Il futuro di Cantine Ferrari? Un polo del beverage. Parola di Gino Lunelli

Da sx, Matteo Lunelli e Gino Lunelli

Dopo 53 anni in Cantine Ferrari, di cui trenta come amministratore delegato e gli altri come presidente, per Gino Lunelli è veramente ora di voltare pagina. «Il lavoro – afferma non senza emozione – mi ha divertito e dato tantissime soddisfazioni, ma ora mi sono accorto che non ho più gli stimoli e l’entusiasmo di un tempo. Per questo è bene che lasci il mio posto». E se a succederlo è stato il neanche quarantenne Matteo Lunelli, lui certo non uscirà di scena, anche se ora gli piace ripetere che «il mio futuro è quello di fare il vecchio signore che ha dato quello che ha dato». Ma chi lo conosce sa, invece, che il riposo del “guerriero” sarà breve. Perché Gino Lunelli, classe 1939 ma con uno spirito e un carisma da trentenne,  tutto ha nella testa tranne che di restare con le mani in mano oppure di mettersi in poltrona e lasciarsi coccolare tutto il giorno dall’amata moglie Francesca.  E magari togliersi anche qualche sassolino dalla scarpa, perché  alla sua età se lo può permettere.

Con il cambio di presidenza tra lei e suo nipote Matteo il passaggio generazionale di Cantine Ferrari si può dire completo. Come vorrebbe che diventasse Ferrari tra 20 anni?

Vorrei che diventasse un polo del beverage, che abbia nel suo pacchetto di offerta dalla birra alla bevanda non alcolica, quindi vedo Ferrari non più un’azienda ma una conglomerata. Per questo raccomando ai miei nipoti di fare acquisizioni, oltre che sviluppo: certo, questa evoluzione comporterà non solo l’investimento di molti soldi, ma anche molta fatica, molto impegno e una buona dose di rischio. Per raggiungere questo obiettivo, bisognerà correre e correre. Del resto, fare quello che già c’è è facile, fare cose nuove ti impegna mentalmente e fisicamente molto di più, però ti dà veramente tante soddisfazioni.

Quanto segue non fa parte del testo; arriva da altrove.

-- ==== Sys2Proof/Machine/Timing.lean ====
section
/-! DEFINITION. The lengths of the part's intervals and timers (Tables 10, 33, 50, R157, R165, R176), in quarter nanoseconds. -/

namespace Sys2Proof.Machine

def ns (n : Nat) : Nat := 4 * n
def us (n : Nat) : Nat := ns (1000 * n)
def ms (n : Nat) : Nat := us (1000 * n)

/-- Open delay, 14 ns (Table 10). -/
def openDelay : Nat := ns 14
/-- Open minimum, 32 ns. -/
def openMinimum : Nat := ns 32
/-- Read-to-close, 8 ns. -/
def readToClose : Nat := ns 8
/-- Write recovery, 15 ns. -/
def writeRecovery : Nat := ns 15
/-- Close delay, 14 ns. -/
def closeDelay : Nat := ns 14
/-- Sibling spacing, 7 ns. -/
def siblingSpacing : Nat := ns 7
/-- Group spacing, 5 ns. -/
def groupSpacing : Nat := ns 5
/-- Activation window, 30 ns. -/
def windowLength : Nat := ns 30
/-- Access spacing in one group, 5 ns. -/
def accessSpacingSame : Nat := ns 5
/-- Access spacing between groups, 2.5 ns. -/
def accessSpacingOther : Nat := 10
/-- Turnaround in one group, 7.5 ns. -/
def turnaroundSame : Nat := 30
/-- Turnaround between groups, 2.5 ns. -/
def turnaroundOther : Nat := 10
/-- Path occupancy, 1.25 ns. -/
def pathOccupancy : Nat := 5
/-- Group refresh, 300 ns. -/
def groupRefresh : Nat := ns 300
/-- Row-open limit, 40 µs. -/
def rowOpenLength : Nat := us 40
/-- The quarter of the refresh interval in NORMAL, 1,000 ns (Table 33). -/
def quarterNormal : Nat := ns 1000
/-- The quarter of the refresh interval in HOT, 500 ns (Table 33). -/
def quarterHot : Nat := ns 500
/-- Soft programming, 1 µs (R17). -/
def softProgramming : Nat := us 1
/-- Fused programming, 200 µs (R17). -/
def fuseProgramming : Nat := us 200
/-- Wake delay, 10 µs (R157). -/
def wakeDelay : Nat := us 10
/-- Ack timer, 2 µs (R165). -/
def ackLength : Nat := us 2
/-- Keepalive timer, 100 µs (R165). -/
def keepaliveLength : Nat := us 100
/-- Silence timer, 1 ms (R161). -/
def silenceLength : Nat := ms 1
/-- Training timer, 1 ms (Table 50). -/
def trainingLength : Nat := ms 1
/-- Claim timer, 10 ms (R176). -/
def claimLength : Nat := ms 10
/-- One byte of a packet on the wire, 1 ns (R170). -/
def byteTime : Nat := ns 1

end Sys2Proof.Machine
end

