-- ==== Sys2Proof/Machine/Fields.lean ====
section
/-! DEFINITION. Address fields (R1, Table 6), pages (5.1) and byte order (R59, R162). -/

namespace Sys2Proof.Machine

/-! ## Lines by number: row, bank, line in row -/

/-- The row of a line (Table 6: A[30:15]). -/
def lineRow (l : LineId) : RowId := ⟨l.val / 512, by omega⟩

/-- The bank of a line: 4 × group + bank in group (R1; A[14:11]). -/
def lineBank (l : LineId) : BankId := ⟨l.val / 32 % 16, by omega⟩

/-- The line in row of a line (A[10:6]). -/
def lineIx (l : LineId) : LineIx := ⟨l.val % 32, by omega⟩

/-- The line of a row of a bank. -/
def mkLine (row : RowId) (bank : BankId) (line : LineIx) : LineId :=
  ⟨row.val * 512 + bank.val * 32 + line.val, by omega⟩

/-- The page of a line: A[30:12]. -/
def linePage (l : LineId) : Nat := l.val / 64

/-- The group of a bank: b div 4 (R1). -/
def groupOf (b : BankId) : GroupId := ⟨b.val / 4, by omega⟩

/-- Whether two banks are of one group. -/
def sameGroup (b k : BankId) : Bool := decide (groupOf b = groupOf k)

/-! ## Array addresses -/

/-- The line of an address, by number. -/
def addrLine (a : Addr) : LineId := ⟨a.toNat / 64, by have := a.isLt; omega⟩

/-- The word of an address within its line: byte in line div 8 (R1). -/
def addrWord (a : Addr) : WordIx := ⟨a.toNat % 64 / 8, by omega⟩

def lineAligned (a : Addr) : Bool := decide (a.toNat % 64 = 0)
def wordAligned (a : Addr) : Bool := decide (a.toNat % 8 = 0)

/-- The line address of a line. -/
def lineAddr (l : LineId) : Addr := BitVec.ofNat 31 (l.val * 64)

/-- The array address of a word of a line. -/
def wordAddr (l : LineId) (w : WordIx) : Addr := BitVec.ofNat 31 (l.val * 64 + w.val * 8)

/-! ## Byte order: least significant byte first (R59, R162) -/

/-- The number whose bytes, least significant first, are `bs`. -/
def leNat : List Byte → Nat
  | [] => 0
  | b :: bs => b.toNat + 256 * leNat bs

/-- The `n` low bytes of `v`, least significant first. -/
def leBytes : Nat → Nat → List Byte
  | 0, _ => []
  | n + 1, v => BitVec.ofNat 8 v :: leBytes n (v / 256)

/-- The word whose eight bytes, at rising addresses, are `bs` (R59). -/
def wordOfBytes (bs : List Byte) : Word := BitVec.ofNat 64 (leNat bs)

/-- A word's eight bytes, at rising addresses. -/
def wordBytes (w : Word) : List Byte := leBytes 8 w.toNat

/-- Whole words of a run of bytes; bytes beyond the last whole word are left out. -/
def wordsOfBytes : List Byte → List Word
  | b0 :: b1 :: b2 :: b3 :: b4 :: b5 :: b6 :: b7 :: bs =>
      wordOfBytes [b0, b1, b2, b3, b4, b5, b6, b7] :: wordsOfBytes bs
  | _ => []

end Sys2Proof.Machine
end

E del mondo del vino trentino cosa ne pensa, sinceramente?

Ci ho messo mano per decenni e ora non voglio dare giudizi. Negli anni Settanta, Ottanta e Novanta ho lavorato sempre in prima linea, sono stato tra i fondatori dell’Istituto nazionale dello spumante italiano e, tra mille resistenze, anche  di quello del Trento Classico, ora TrentoDoc. Ho tentato in ogni modo di far capire che in Trentino c’è una specificità che si chiama, appunto, TrentoDoc, ma non mi pare che questo sia stato recepito. Non mi sembra, insomma, che il Trentino abbia capito che il suo futuro è elitario, perché noi abbiamo colline difficili, costi della terra altissimi, appezzamenti piccoli: per questo non possiamo fare vini da ingrosso, ma dobbiamo puntare sul segmeto più alto del mercato e per farlo l’unica via è il nostro metodo classico.

Certo le bollicine sono, in generale, sinonimo di glamour, mondanità, ricchezza, ma ci sono anche grandi rossi ritenuti d’elite ed esclusivi, come il Brunello di Montalcino, il Tignanello, il Masseto…

Da noi, però, qualche bel rosso come Teroldego e Marzemino, oppure anche un bianco come il Mueller Thurgau, non hanno un ritorno di fascia alta. Nel mondo si sarebbe dovuto lanciare il Trentino come la piccola Champagne d’Italia e invece ci siamo lasciati superare dalla Franciacorta, la quale ora va in giro a dire che è lei la piccola Champagne italiana. Ci vogliono scelte drastiche.

Ovvero?

Semplice. In primis domandarsi a chi ci si vuole rivolgere. La risposta dovrebbe essere il quaranta o cinquantenne di buona disponibilità economica, di buona cultura, che non ama le cose chiassose: è questo il target che dovrebbe avere il TrentoDoc. Vendere, però, non è facile, perché il nostro concorrente diretto è lo Champagne, che è il piu grande marchio al mondo come forza e prestigio, più di Coca Cola, Nike, Apple. Combattere contro questo mostro che ha 300 anni di storia non è per niente semplice, però io credo che chi l’ha dura la vince. Noi dovremmo saper “usare” il nostro territorio, che ci dà una nobiltà enorme e una grande credibilità. Qualcuno dovrebbe vigilare su questa famiglia del TrentoDoc, che diventa ogni giorno sempre piu grossa, in modo da evitare che qualcuno faccia il furbo, perché altrimenti ci sputtaniamo tutti.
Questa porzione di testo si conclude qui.